Presentation on theme: "Trial Information. The format of a jury trial In a jury trial, a defendant appears before the court to determine his/her innocence or guilt. A jury."— Presentation transcript:
The format of a jury trial In a jury trial, a defendant appears before the court to determine his/her innocence or guilt. A jury trial consists of a jury (6—12 people), a judge, a defendant, a defense attorney, a prosecuting attorney, and witnesses for both sides. It is the role of the prosecution to prove the guilt of the defendant. It is the role of the defense to establish reasonable doubt as to the guilt of the defendant.
The Judge The judge will oversee all court proceedings. The judge does not determine guilt or innocence. The judge will give orders and directions to the jury.
The Jury The role of the jury is to listen carefully to both sides of the case, then discuss the case with each other only and come to a conclusion. A jury that does not reach a unanimous conclusion within a set amount of time (as deemed appropriate by the judge) is referred to as a hung jury. In case of a hung jury, the trial is declared a mistrial.

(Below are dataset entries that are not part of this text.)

-- ==== Sys2Proof/Laws/Command.lean ====
section
/-! SUPPORT. What the checks common to the commands can do (R156), and what a step can do. -/

namespace Sys2Proof.Machine

theorem command_of_fault {legal : Phase} {body : State → State} {s : State} (h : s.phase = .fault) :
    command legal body s = s := by simp [command, h]

theorem command_of_legal {legal : Phase} {body : State → State} {s : State} (h : s.phase = legal)
    (hl : legal ≠ .fault) : command legal body s = body s := by simp [command, h, hl]

theorem command_of_illegal {legal : Phase} {body : State → State} {s : State} (hf : s.phase ≠ .fault)
    (h : s.phase ≠ legal) : command legal body s = raise .sequenceError s := by simp [command, h, hf]

/-- A command is discarded, raises `SEQUENCE_ERROR`, or runs its body in its own phase. -/
theorem command_cases (legal : Phase) (body : State → State) (s : State) :
    (s.phase = .fault ∧ command legal body s = s) ∨
    (s.phase ≠ .fault ∧ s.phase ≠ legal ∧ command legal body s = raise .sequenceError s) ∨
    (s.phase ≠ .fault ∧ s.phase = legal ∧ command legal body s = body s) := by
  by_cases hf : s.phase = .fault
  · exact .inl ⟨hf, command_of_fault hf⟩
  · by_cases hl : s.phase = legal
    · exact .inr (.inr ⟨hf, hl, by rw [command, if_neg hf, if_pos hl]⟩)
    · exact .inr (.inl ⟨hf, hl, command_of_illegal hf hl⟩)

/-- What a packet can do: discarded in `FAULT`; `CLR` in `FAULT`; refused as illegal; or its command. -/
theorem runPacket_cases {p : Packet} {s t : State} (h : runPacket p s = .next t) :
    (s.phase = .fault ∧ p ≠ [0x01#8] ∧ t = s) ∨
    (s.phase = .fault ∧ p = [0x01#8] ∧ t = resetBlock s) ∨
    (s.phase ≠ .fault ∧ (∃ why, decode p = .illegal why) ∧ t = raise .illegalCommand s) ∨
    (s.phase ≠ .fault ∧ ∃ i, decode p = .instr i ∧ exec i s = .next t) := by
  unfold runPacket portAction at h
  by_cases hf : s.phase = .fault
  · by_cases hp : p = [0x01#8]
    · simp only [hf, hp, if_true, exec, execClr, Host.Outcome.next.injEq] at h
      exact .inr (.inl ⟨hf, hp, h.symm⟩)
    · simp only [hf, hp, if_true, if_false, Host.Outcome.next.injEq] at h
      exact .inl ⟨hf, hp, h.symm⟩
  · simp only [hf, if_false] at h
    cases hd : decode p with
    | instr i =>
      rw [hd] at h
      exact .inr (.inr (.inr ⟨hf, i, rfl, h⟩))
    | illegal why =>
      rw [hd] at h
      simp only [Host.Outcome.next.injEq] at h
      exact .inr (.inr (.inl ⟨hf, ⟨why, rfl⟩, h.symm⟩))

/-- What a step can do: wait; take a packet; reset; reset in the middle of a packet's command. -/
theorem step_cases {s t : State} (h : step s = .next t) :
    (s.port = [] ∧ t = s) ∨
    (∃ p rest, s.port = .packet p :: rest ∧ runPacket p (consume rest s) = .next t) ∨
    (∃ rest, s.port = .reset :: rest ∧ t = resetBlock (consume rest s)) ∨
    (∃ p k rest u, s.port = .resetDuring p k :: rest ∧ runPacket p (consume rest s) = .next u ∧
      t = cutByReset (consume rest s) k u) := by
  unfold step at h
  split at h
  · next hp =>
    simp only [Host.Outcome.next.injEq] at h
    exact .inl ⟨hp, h.symm⟩
  · next p rest hp => exact .inr (.inl ⟨p, rest, hp, h⟩)
  · next rest hp =>
    simp only [Host.Outcome.next.injEq] at h
    exact .inr (.inr (.inl ⟨rest, hp, h.symm⟩))
  · next p k rest hp =>
    split at h
    · next u hu =>
      simp only [Host.Outcome.next.injEq] at h
      exact .inr (.inr (.inr ⟨p, k, rest, u, hp, hu, h.symm⟩))
    · cases h
    · cases h

end Sys2Proof.Machine
end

The Prosecutor It is the role of the prosecutor to prove the guilt of the defendant. The prosecutor represents the state in which the crime took place. The prosecutor may call witnesses, as well as question any witnesses called by the defense. The prosecutor must give both an opening and closing statement (argument). These are delivered directly to the jury.
The Defense The role of the defense is to create reasonable doubt as to the guilt of the defendant in the minds of the jurists. The defense attorney will call witnesses to disprove the case presented by the prosecution, as well as question the prosecution’s witnesses. A defense attorney does not bear the burden of proof.
Terminology Hung Jury—a jury which cannot reach a verdict after extensive time spent deliberating Mistrial—a trial that is deemed invalid due to an error or a hung jury. If a mistrial is declared, the defendant may not be retried for the same crime. (5 th Amendment)
Terminology Opening Statement—a speech given by the prosecutor and defense giving an overview of the case. The prosecution always gives the first opening statement. Closing Argument—speech given by the prosecutor and defense providing a review and analysis of the evidence presented during the trial.
Terminology Direct Examination—the questioning of witnesses by the side which called the witness Cross-Examination—the questioning of witnesses called by the opposing counsel
Rules of Evidence Leading Questions—a leading question is a question that leads the witness to the desired answer, for example, “You saw the defendant at the movie that night, didn’t you?” This question is leading the witness to say exactly what the attorney wants him/her to say. In the case of a leading question, the opposing counsel should object. For example, “Objection, the counsel is leading the witness.”
Rules of Evidence Relevance—all questions asked by counsel and answers given by witnesses must be relevant to the case. In the case of an irrelevant question, or answer, opposing counsel should object.
Rules of Evidence Hearsay—an out-of-court statement, either written or verbal Example: “Bob told me he was going to steal Joe’s car.” That is hearsay because Bob is not there to speak for himself. Hearsay is cause for objection. Exceptions to the rule: a statement made directly to the witness by someone in the courtroom, a statement made directly to the witness by someone who is now dead, or when the hearsay describes someone’s state of mind
Rules of Evidence Firsthand Knowledge—the witness may only testify to that which he/she has firsthand knowledge. In other words, the witness has to have heard or seen exactly what he/she is testifying to.
Rules of Evidence Opinions—witnesses may only give opinions if he/she is a qualified (expert) in the area of concern. For example, a doctor is qualified to give opinions on medical issues whereas a bus driver is not. Any opinions given by unqualified witnesses are cause for objection by opposing counsel.